= Work item =
What lines below include the string "Settles"? Pick them out and copy them.

= Exercise data =
────────────────────

/-- What a word decodes to is well-formed and encodes to the word: its fields, packed again (R92). -/
theorem encodes_of_decodeWord (h : decodeWord strict w = .ok i) : Encodes strict w i := by
  rcases nibble_cases (famField w) with
    hf | hf | hf | hf | hf | hf | hf | hf | hf | hf | hf | hf | hf | hf | hf | hf
  · exact encodes_of_decodeFam0 hf ((decodeWord_fam0 strict hf).symm.trans h)
  · exact encodes_of_ok ((decodeWord_fam1 strict hf).symm.trans h) (packNNN_of_fields hf) rfl
  · exact encodes_of_ok ((decodeWord_fam2 strict hf).symm.trans h) (packNNN_of_fields hf) rfl
  · exact encodes_of_ok ((decodeWord_fam3 strict hf).symm.trans h) (packXKK_of_fields hf rfl) rfl
  · exact encodes_of_ok ((decodeWord_fam4 strict hf).symm.trans h) (packXKK_of_fields hf rfl) rfl
  · exact encodes_of_acceptDontCare ((decodeWord_fam5 strict hf).symm.trans h) (packXYN_of_fields hf rfl)
  · exact encodes_of_ok ((decodeWord_fam6 strict hf).symm.trans h) (packXKK_of_fields hf rfl) rfl
  · exact encodes_of_ok ((decodeWord_fam7 strict hf).symm.trans h) (packXKK_of_fields hf rfl) rfl
  · exact encodes_of_decodeFam8 hf ((decodeWord_fam8 strict hf).symm.trans h)
  · exact encodes_of_acceptDontCare ((decodeWord_fam9 strict hf).symm.trans h) (packXYN_of_fields hf rfl)
  · exact encodes_of_ok ((decodeWord_famA strict hf).symm.trans h) (packNNN_of_fields hf) rfl
  · exact encodes_of_ok ((decodeWord_famB strict hf).symm.trans h) (packNNN_of_fields hf) rfl
  · exact encodes_of_ok ((decodeWord_famC strict hf).symm.trans h) (packXKK_of_fields hf rfl) rfl
  · exact encodes_of_ok ((decodeWord_famD strict hf).symm.trans h) (packXYN_of_fields hf rfl) rfl
  · exact encodes_of_decodeFamE hf ((decodeWord_famE strict hf).symm.trans h)
  · exact encodes_of_decodeFamF hf ((decodeWord_famF strict hf).symm.trans h)

/-- The words that decode to an instruction: its own word, when it is well-formed. -/
theorem decodeWord_eq_ok_iff : decodeWord strict w = .ok i ↔ encode i = w ∧ i.wellFormed strict = true :=
  ⟨encodes_of_decodeWord, fun ⟨henc, hwf⟩ => henc ▸ decodeWord_encode hwf⟩

/-- Settles O2: the fields a word decodes to, packed again, are the word. -/
theorem encodeOfDecodeGivesWord : Obligations.EncodeOfDecodeGivesWord := by
  unfold Obligations.EncodeOfDecodeGivesWord
  exact fun strict w i => decodeWord_eq_ok_iff.1

end Sys2Proof
end

section
/-! The illegal words (30_encoding.md R97; 60_exceptions.md R241, R242). -/

namespace Sys2Proof

variable {strict : Bool} {w : Word} {r : WordReject}

/-- An instruction is ill-formed exactly under DECODE_STRICT with a don't-care bit set (R95). -/
theorem wellFormed_eq_false_iff {i : Instr} : i.wellFormed strict = false ↔ strict = true ∧ i.dontCare ≠ 0 := by
  simp [Instr.wellFormed]

theorem decodeFam0_eq_error_iff : decodeFam0 strict w = .error r ↔ r = .invalidOpcode w ∧
    ((kkField w ≠ 0xE0 ∧ kkField w ≠ 0xEE) ∨
      (strict = true ∧ (kkField w = 0xE0 ∨ kkField w = 0xEE) ∧ xField w ≠ 0)) := by
  unfold decodeFam0
  split
  · next hkey => simp [acceptDontCare_eq_error, wellFormed_eq_false_iff, Instr.dontCare, hkey]
  · next hkey => simp [acceptDontCare_eq_error, wellFormed_eq_false_iff, Instr.dontCare, hkey]
  · next hE0 hEE =>
    exact ⟨fun h => ⟨(Except.error.inj h).symm, .inl ⟨hE0, hEE⟩⟩, fun h => congrArg _ h.1.symm⟩

theorem decodeFam8_eq_error_iff : decodeFam8 w = .error r ↔ r = .internalError w ∧
    (nField w = 0x8 ∨ nField w = 0x9 ∨ nField w = 0xA ∨ nField w = 0xB ∨ nField w = 0xC ∨ nField w = 0xD ∨
      nField w = 0xF) := by
  rcases nibble_cases (nField w) with
    hn | hn | hn | hn | hn | hn | hn | hn | hn | hn | hn | hn | hn | hn | hn | hn <;>
  simp [decodeFam8, hn, eq_comm]

theorem decodeFamE_eq_error_iff : decodeFamE w = .error r ↔ r = .invalidOpcode w ∧
    kkField w ≠ 0x9E ∧ kkField w ≠ 0xA1 := by
  unfold decodeFamE
  split <;> simp_all [eq_comm]

theorem decodeFamF_eq_error_iff : decodeFamF w = .error r ↔ r = .invalidOpcode w ∧
    kkField w ≠ 0x07 ∧ kkField w ≠ 0x0A ∧ kkField w ≠ 0x15 ∧ kkField w ≠ 0x18 ∧ kkField w ≠ 0x1E ∧
      kkField w ≠ 0x29 ∧ kkField w ≠ 0x33 ∧ kkField w ≠ 0x55 ∧ kkField w ≠ 0x65 := by
  unfold decodeFamF
  split <;> simp_all [eq_comm]

/-- Settles O3: a word is rejected by its key in families 0, 8, E and F, by its don't-care bits in families 0, 5 and 9,
and never in another family. -/
theorem illegalWordsAreExactlyTheUnmatchedCodes : Obligations.IllegalWordsAreExactlyTheUnmatchedCodes := by
  unfold Obligations.IllegalWordsAreExactlyTheUnmatchedCodes
  intro strict w r
  rcases nibble_cases (famField w) with
    hf | hf | hf | hf | hf | hf | hf | hf | hf | hf | hf | hf | hf | hf | hf | hf
  · simp [decodeWord_fam0 strict hf, decodeFam0_eq_error_iff, hf]
  · simp [decodeWord_fam1 strict hf, hf]
  · simp [decodeWord_fam2 strict hf, hf]
  · simp [decodeWord_fam3 strict hf, hf]
  · simp [decodeWord_fam4 strict hf, hf]
  · simp [decodeWord_fam5 strict hf, acceptDontCare_eq_error, wellFormed_eq_false_iff, Instr.dontCare, hf]
  · simp [decodeWord_fam6 strict hf, hf]
  · simp [decodeWord_fam7 strict hf, hf]
  · simp [decodeWord_fam8 strict hf, decodeFam8_eq_error_iff, hf]
  · simp [decodeWord_fam9 strict hf, acceptDontCare_eq_error, wellFormed_eq_false_iff, Instr.dontCare, hf]
  · simp [decodeWord_famA strict hf, hf]
  · simp [decodeWord_famB strict hf, hf]
  · simp [decodeWord_famC strict hf, hf]
  · simp [decodeWord_famD strict hf, hf]
  · simp [decodeWord_famE strict hf, decodeFamE_eq_error_iff, hf]
  · simp [decodeWord_famF strict hf, decodeFamF_eq_error_iff, hf]

end Sys2Proof
end

section
/-! The opcode map against the decoder (30_encoding.md R100). -/

namespace Sys2Proof

variable {w p m : Word}

/-! ### The fields a masked comparison fixes -/

theorem famField_and (w m : Word) : famField (w &&& m) = famField w &&& famField m := by
  simp [famField, BitVec.extractLsb'_and]
theorem xField_and (w m : Word) : xField (w &&& m) = xField w &&& xField m := by
  simp [xField, BitVec.extractLsb'_and]
theorem nField_and (w m : Word) : nField (w &&& m) = nField w &&& nField m := by
  simp [nField, BitVec.extractLsb'_and]
theorem kkField_and (w m : Word) : kkField (w &&& m) = kkField w &&& kkField m := by
  simp [kkField, BitVec.extractLsb'_and]

/-- A mask with all four family bits fixes the family. -/
theorem famField_of_masked (h : w &&& m = p) (hm : famField m = BitVec.allOnes 4) : famField w = famField p := by
  rw [← h, famField_and, hm, BitVec.and_allOnes]

/-- A mask with all four bits of `x` fixes `x`. -/
theorem xField_of_masked (h : w &&& m = p) (hm : xField m = BitVec.allOnes 4) : xField w = xField p := by
  rw [← h, xField_and, hm, BitVec.and_allOnes]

────────────────────

= Expected answer =
/-- Settles O2: the fields a word decodes to, packed again, are the word. -/
/-- Settles O3: a word is rejected by its key in families 0, 8, E and F, by its don't-care bits in families 0, 5 and 9,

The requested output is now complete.